I have a question concerning parallel for loops. I have the following code:
public static void MultiplicateArray(double[] array, double factor)
{
for (int i = 0; i < array.Length; i++)
{
array[i] = array[i] * factor;
}
}
public static void MultiplicateArray(double[] arrayToChange, double[] multiplication)
{
for (int i = 0; i < arrayToChange.Length; i++)
{
arrayToChange[i] = arrayToChange[i] * multiplication[i];
}
}
public static void MultiplicateArray(double[] arrayToChange, double[,] multiArray, int dimension)
{
for (int i = 0; i < arrayToChange.Length; i++)
{
arrayToChange[i] = arrayToChange[i] * multiArray[i, dimension];
}
}
Now I try to add parallel function:
public static void MultiplicateArray(double[] array, double factor)
{
Parallel.For(0, array.Length, i =>
{
array[i] = array[i] * factor;
});
}
public static void MultiplicateArray(double[] arrayToChange, double[] multiplication)
{
Parallel.For(0, arrayToChange.Length, i =>
{
arrayToChange[i] = arrayToChange[i] * multiplication[i];
});
}
public static void MultiplicateArray(double[] arrayToChange, double[,] multiArray, int dimension)
{
Parallel.For(0, arrayToChange.Length, i =>
{
arrayToChange[i] = arrayToChange[i] * multiArray[i, dimension];
});
}
The issue is, that I want to save time, not to waste it. With the standard for loop it computes about 2 minutes, but with the parallel for loop it takes 3 min. Why?
Parallel.For() can improve performance a lot by parallelizing your code, but it also has overhead (synchronization between threads, invoking the delegate on each iteration). And since in your code, each iteration is very short (basically, just a few CPU instructions), this overhead can become prominent.
Because of this, I thought using Parallel.For() is not the right solution for you. Instead, if you parallelize your code manually (which is very simple in this case), you may see the performance improve.
To verify this, I performed some measurements: I ran different implementations of MultiplicateArray() on an array of 200 000 000 items (the code I used is below). On my machine, the serial version consistently took 0.21 s and Parallel.For() usually took something around 0.45 s, but from time to time, it spiked to 8–9 s!

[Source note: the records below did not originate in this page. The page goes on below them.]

/-- R156, R158, R159, R160, R161: each of the six outputs is at its active level exactly when the channel is
enabled, its group is not forced off and the command its group takes is on. -/
def Obligations.OutputsFollowMuxGateAndPolarity : Prop :=
  ∀ c : Channel,
    let upper (x : Phase) := c.mden = true ∧ c.pgateU = false ∧ c.cnt.get x = 0 ∧
      c.side.get x = !c.upmd
    let lower (x : Phase) := c.mden = true ∧ c.pgateL = false ∧ c.cnt.get x = 0 ∧
      c.side.get x = !c.lomd
    (c.pins.uh = c.polh ↔ upper .u) ∧ (c.pins.vh = c.polh ↔ upper .v) ∧ (c.pins.wh = c.polh ↔ upper .w) ∧
    (c.pins.ul = c.poll ↔ lower .u) ∧ (c.pins.vl = c.poll ↔ lower .v) ∧ (c.pins.wl = c.poll ↔ lower .w)

/-- R153, R155: over any run of clock edges in RUN mode, between a state with one command of a phase on and
a state with the other on there are at least `DTR + 1` ticks: the tick of the change and `DTR` ticks with
both off. -/
def Obligations.DeadTimeSeparatesTheCommands : Prop :=
  ∀ (c : Channel) (x : Phase) (levels : List TickLevels), c.mden = true →
    (c.plainOn x = true → (c.ticks levels).compOn x = true → c.dtr.toNat + 1 ≤ levels.length) ∧
    (c.compOn x = true → (c.ticks levels).plainOn x = true → c.dtr.toNat + 1 ≤ levels.length)

/-- R84, R210: after the write that enables the channel no on-command is 1 until `DTR` ticks have run. -/
def Obligations.EnableWaitsAFullDeadTime : Prop :=
  ∀ (d : Word) (s t : State) (x : Phase) (levels : List TickLevels), s.gateOpen = true →
    s.chan.mden = false → d[0] = true → exec (.wrEn d) s = .next t →
    levels.length < s.chan.dtr.toNat →
    (t.chan.ticks levels).plainOn x = false ∧ (t.chan.ticks levels).compOn x = false

/-- R154: with the correction on, after a tick with the raw PWM at 1 the stretched signal stays 1 for exactly
`DTR` further ticks with the raw PWM at 0. -/
def Obligations.CorrectionStretchesByDtrTicks : Prop :=
  ∀ (dtr hold : Word) (n : Nat),
    stretched true false ((stretchHold true false dtr)^[n] (stretchHold true true dtr hold)) =
      decide (n < dtr.toNat)

/-- R106: on an armed path with a clear count and a clear latch, after `n` consecutive active samples the
latch is set exactly when `n` is at least `FILT + 1`. -/
def Obligations.FilterLatchesAfterItsCount : Prop :=
  ∀ (p : Path) (c : Channel) (levels : List TickLevels), c.pen.get p = true → c.fcnt.get p = 0 →
    c.latch.get p = false → (∀ l ∈ levels, tripLevel l.emgIn l.ovvIn p = c.inpol.get p) →
    (c.ticks levels).latch.get p = decide ((c.filt.get p).toNat + 1 ≤ levels.length)

/-! ## Whole-machine rules -/

/-- R81, R84, R109, R110, R154, R155: every step of every agent keeps the invariant of the channel: a set
latch forces a pin group off, and in RUN mode the dead-time counters stay at or below `DTR`, the stretch
counters at 0 without correction. -/
def Obligations.EveryStepKeepsTheInvariant : Prop :=
  ∀ s t : State, s.chan.Inv → step s = .next t → t.chan.Inv

/-- R30: the invariant holds at power-on, whatever `LATCH_RST` is. -/
def Obligations.InvariantHoldsAtPowerOn : Prop :=
  State.reset.chan.Inv

/-- R13, R113, R190: a step that clears a latch is the second key of a release sequence on that path with
the sequencer at `K1`, or a `RESET` with `LATCH_RST = 0`; the release also disarms the path. -/
def Obligations.LatchIsClearedOnlyByReleaseOrReset : Prop :=
  ∀ (p : Path) (s t : State), step s = .next t → s.chan.latch.get p = true →
    t.chan.latch.get p = false →
    (nextRequest s = .reset ∧ Config.latchRst p = false) ∨
    (s.gateOpen = true ∧ decodeRequest (nextRequest s) = some (writeKey p Config.key2) ∧
      s.chan.keyst.get p = .k1 ∧ t.chan.pen.get p = false)

/-- R108, R105: a step that sets a latch is a clock edge that samples the armed path's input at its active
level with the filter count reached, or a `RESET` with `LATCH_RST = 1`; no bus operation sets one. -/
def Obligations.LatchIsSetOnlyByATripOrReset : Prop :=
  ∀ (p : Path) (s t : State), step s = .next t → s.chan.latch.get p = false →
    t.chan.latch.get p = true →
    (nextRequest s = .reset ∧ Config.latchRst p = true) ∨
    (∃ e o y, nextRequest s = .tick e o y ∧ s.gateOpen = true ∧ s.chan.pen.get p = true ∧
      tripLevel e o p = s.chan.inpol.get p ∧ (s.chan.filt.get p).toNat ≤ (s.chan.fcnt.get p).toNat)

First, I'll try to improve the common case and I'll come to those spikes later. We want to process the array by N CPUs, so we split it into N equally sized parts and process each part separately. The result? 0.35 s. That's still worse than the serial version. But for loop over each item in an array is one of the most optimized constructs. Can't we do something to help the compiler? Extracting computing the bound of the loop could help. It turns out it does: 0.18 s. That's better than the serial version, but not by much. And, interestingly, changing the degree of parallelism from 4 to 2 on my 4-core machine (no HyperThreading) doesn't change the result: still 0.18 s. This makes me conclude that the CPU is not the bottleneck here, memory bandwidth is.

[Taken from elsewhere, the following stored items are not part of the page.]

@[simp] theorem t2_mden (c : Channel) : (c.t2).mden = c.mden := rfl
@[simp] theorem t2_upmd (c : Channel) : (c.t2).upmd = c.upmd := rfl
@[simp] theorem t2_lomd (c : Channel) : (c.t2).lomd = c.lomd := rfl
@[simp] theorem t2_car (c : Channel) : (c.t2).car = c.car := rfl
@[simp] theorem t2_dtymd (c : Channel) : (c.t2).dtymd = c.dtymd := rfl
@[simp] theorem t2_dtcren (c : Channel) : (c.t2).dtcren = c.dtcren := rfl
@[simp] theorem t2_dsyncs (c : Channel) : (c.t2).dsyncs = c.dsyncs := rfl
@[simp] theorem t2_polh (c : Channel) : (c.t2).polh = c.polh := rfl
@[simp] theorem t2_poll (c : Channel) : (c.t2).poll = c.poll := rfl
@[simp] theorem t2_syncs (c : Channel) : (c.t2).syncs = c.syncs := rfl
@[simp] theorem t2_psyncs (c : Channel) : (c.t2).psyncs = c.psyncs := rfl
@[simp] theorem t2_dtr (c : Channel) : (c.t2).dtr = c.dtr := rfl
@[simp] theorem t2_rate (c : Channel) : (c.t2).rate = c.rate := rfl
@[simp] theorem t2_cmpb (c : Channel) : (c.t2).cmpb = c.cmpb := rfl
@[simp] theorem t2_cmpa (c : Channel) : (c.t2).cmpa = c.cmpa := rfl
@[simp] theorem t2_pen (c : Channel) : (c.t2).pen = c.pen := rfl
@[simp] theorem t2_inpol (c : Channel) : (c.t2).inpol = c.inpol := rfl
@[simp] theorem t2_resp (c : Channel) : (c.t2).resp = c.resp := rfl
@[simp] theorem t2_filt (c : Channel) : (c.t2).filt = c.filt := rfl
@[simp] theorem t2_latch (c : Channel) : (c.t2).latch = c.latch := rfl
@[simp] theorem t2_keyst (c : Channel) : (c.t2).keyst = c.keyst := rfl
@[simp] theorem t2_fcnt (c : Channel) : (c.t2).fcnt = c.fcnt := rfl
@[simp] theorem t2_pgateU (c : Channel) : (c.t2).pgateU = c.pgateU := rfl
@[simp] theorem t2_pgateL (c : Channel) : (c.t2).pgateL = c.pgateL := rfl
@[simp] theorem t2_phase (c : Channel) : (c.t2).phase = BitVec.ofNat Config.phaseBits c.carrierSum := rfl
@[simp] theorem t2_hold (c : Channel) : (c.t2).hold = c.hold := rfl
@[simp] theorem t2_side (c : Channel) : (c.t2).side = c.side := rfl
@[simp] theorem t2_cnt (c : Channel) : (c.t2).cnt = c.cnt := rfl

@[simp] theorem t3_mden (c : Channel) (a b : Bool) : (c.t3 a b).mden = c.mden := rfl
@[simp] theorem t3_upmd (c : Channel) (a b : Bool) : (c.t3 a b).upmd = c.upmd := rfl
@[simp] theorem t3_lomd (c : Channel) (a b : Bool) : (c.t3 a b).lomd = c.lomd := rfl
@[simp] theorem t3_car (c : Channel) (a b : Bool) : (c.t3 a b).car = c.car := rfl
@[simp] theorem t3_dtymd (c : Channel) (a b : Bool) : (c.t3 a b).dtymd = c.dtymd := rfl
@[simp] theorem t3_dtcren (c : Channel) (a b : Bool) : (c.t3 a b).dtcren = c.dtcren := rfl
@[simp] theorem t3_dsyncs (c : Channel) (a b : Bool) : (c.t3 a b).dsyncs = c.dsyncs := rfl
@[simp] theorem t3_polh (c : Channel) (a b : Bool) : (c.t3 a b).polh = c.polh := rfl
@[simp] theorem t3_poll (c : Channel) (a b : Bool) : (c.t3 a b).poll = c.poll := rfl
@[simp] theorem t3_syncs (c : Channel) (a b : Bool) : (c.t3 a b).syncs = c.syncs := rfl
@[simp] theorem t3_psyncs (c : Channel) (a b : Bool) : (c.t3 a b).psyncs = c.psyncs := rfl
@[simp] theorem t3_dtr (c : Channel) (a b : Bool) : (c.t3 a b).dtr = c.dtr := rfl
@[simp] theorem t3_rate (c : Channel) (a b : Bool) : (c.t3 a b).rate = c.rate := rfl
@[simp] theorem t3_cmpb (c : Channel) (a b : Bool) : (c.t3 a b).cmpb = c.cmpb := rfl
@[simp] theorem t3_cmpa (c : Channel) (a b : Bool) : (c.t3 a b).cmpa = if sel c.dsyncs a b then c.cmpb else c.cmpa := rfl
@[simp] theorem t3_pen (c : Channel) (a b : Bool) : (c.t3 a b).pen = c.pen := rfl
@[simp] theorem t3_inpol (c : Channel) (a b : Bool) : (c.t3 a b).inpol = c.inpol := rfl
@[simp] theorem t3_resp (c : Channel) (a b : Bool) : (c.t3 a b).resp = c.resp := rfl
@[simp] theorem t3_filt (c : Channel) (a b : Bool) : (c.t3 a b).filt = c.filt := rfl
@[simp] theorem t3_latch (c : Channel) (a b : Bool) : (c.t3 a b).latch = c.latch := rfl
@[simp] theorem t3_keyst (c : Channel) (a b : Bool) : (c.t3 a b).keyst = c.keyst := rfl
@[simp] theorem t3_fcnt (c : Channel) (a b : Bool) : (c.t3 a b).fcnt = c.fcnt := rfl
@[simp] theorem t3_pgateU (c : Channel) (a b : Bool) : (c.t3 a b).pgateU = c.pgateU := rfl
@[simp] theorem t3_pgateL (c : Channel) (a b : Bool) : (c.t3 a b).pgateL = c.pgateL := rfl
@[simp] theorem t3_phase (c : Channel) (a b : Bool) : (c.t3 a b).phase = c.phase := rfl
@[simp] theorem t3_hold (c : Channel) (a b : Bool) : (c.t3 a b).hold = c.hold := rfl
@[simp] theorem t3_side (c : Channel) (a b : Bool) : (c.t3 a b).side = c.side := rfl
@[simp] theorem t3_cnt (c : Channel) (a b : Bool) : (c.t3 a b).cnt = c.cnt := rfl

@[simp] theorem t5_mden (c : Channel) (r : PerPhase Bool) : (c.t5 r).mden = c.mden := rfl
@[simp] theorem t5_upmd (c : Channel) (r : PerPhase Bool) : (c.t5 r).upmd = c.upmd := rfl
@[simp] theorem t5_lomd (c : Channel) (r : PerPhase Bool) : (c.t5 r).lomd = c.lomd := rfl
@[simp] theorem t5_car (c : Channel) (r : PerPhase Bool) : (c.t5 r).car = c.car := rfl
@[simp] theorem t5_dtymd (c : Channel) (r : PerPhase Bool) : (c.t5 r).dtymd = c.dtymd := rfl
@[simp] theorem t5_dtcren (c : Channel) (r : PerPhase Bool) : (c.t5 r).dtcren = c.dtcren := rfl
@[simp] theorem t5_dsyncs (c : Channel) (r : PerPhase Bool) : (c.t5 r).dsyncs = c.dsyncs := rfl
@[simp] theorem t5_polh (c : Channel) (r : PerPhase Bool) : (c.t5 r).polh = c.polh := rfl
@[simp] theorem t5_poll (c : Channel) (r : PerPhase Bool) : (c.t5 r).poll = c.poll := rfl
@[simp] theorem t5_syncs (c : Channel) (r : PerPhase Bool) : (c.t5 r).syncs = c.syncs := rfl
@[simp] theorem t5_psyncs (c : Channel) (r : PerPhase Bool) : (c.t5 r).psyncs = c.psyncs := rfl
@[simp] theorem t5_dtr (c : Channel) (r : PerPhase Bool) : (c.t5 r).dtr = c.dtr := rfl
@[simp] theorem t5_rate (c : Channel) (r : PerPhase Bool) : (c.t5 r).rate = c.rate := rfl
@[simp] theorem t5_cmpb (c : Channel) (r : PerPhase Bool) : (c.t5 r).cmpb = c.cmpb := rfl
@[simp] theorem t5_cmpa (c : Channel) (r : PerPhase Bool) : (c.t5 r).cmpa = c.cmpa := rfl
@[simp] theorem t5_pen (c : Channel) (r : PerPhase Bool) : (c.t5 r).pen = c.pen := rfl
@[simp] theorem t5_inpol (c : Channel) (r : PerPhase Bool) : (c.t5 r).inpol = c.inpol := rfl
@[simp] theorem t5_resp (c : Channel) (r : PerPhase Bool) : (c.t5 r).resp = c.resp := rfl
@[simp] theorem t5_filt (c : Channel) (r : PerPhase Bool) : (c.t5 r).filt = c.filt := rfl
@[simp] theorem t5_latch (c : Channel) (r : PerPhase Bool) : (c.t5 r).latch = c.latch := rfl
@[simp] theorem t5_keyst (c : Channel) (r : PerPhase Bool) : (c.t5 r).keyst = c.keyst := rfl
@[simp] theorem t5_fcnt (c : Channel) (r : PerPhase Bool) : (c.t5 r).fcnt = c.fcnt := rfl
@[simp] theorem t5_pgateU (c : Channel) (r : PerPhase Bool) : (c.t5 r).pgateU = c.pgateU := rfl
@[simp] theorem t5_pgateL (c : Channel) (r : PerPhase Bool) : (c.t5 r).pgateL = c.pgateL := rfl
@[simp] theorem t5_phase (c : Channel) (r : PerPhase Bool) : (c.t5 r).phase = c.phase := rfl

Now, back to the spikes: my custom parallelization doesn't have them, but Parallel.For() does, why? Parallel.For() does use range partitioning, which means each thread processes its own part of the array. But, if one thread finishes early, it will try to help processing the range of another thread that hasn't finished yet. If that happens, you will get a lot of false sharing, which could slow down the code a lot. And my own test with forcing false sharing seems to indicate this could indeed be the problem. Forcing the degree of parallelism of the Parallel.For() seems to help with the spikes a little.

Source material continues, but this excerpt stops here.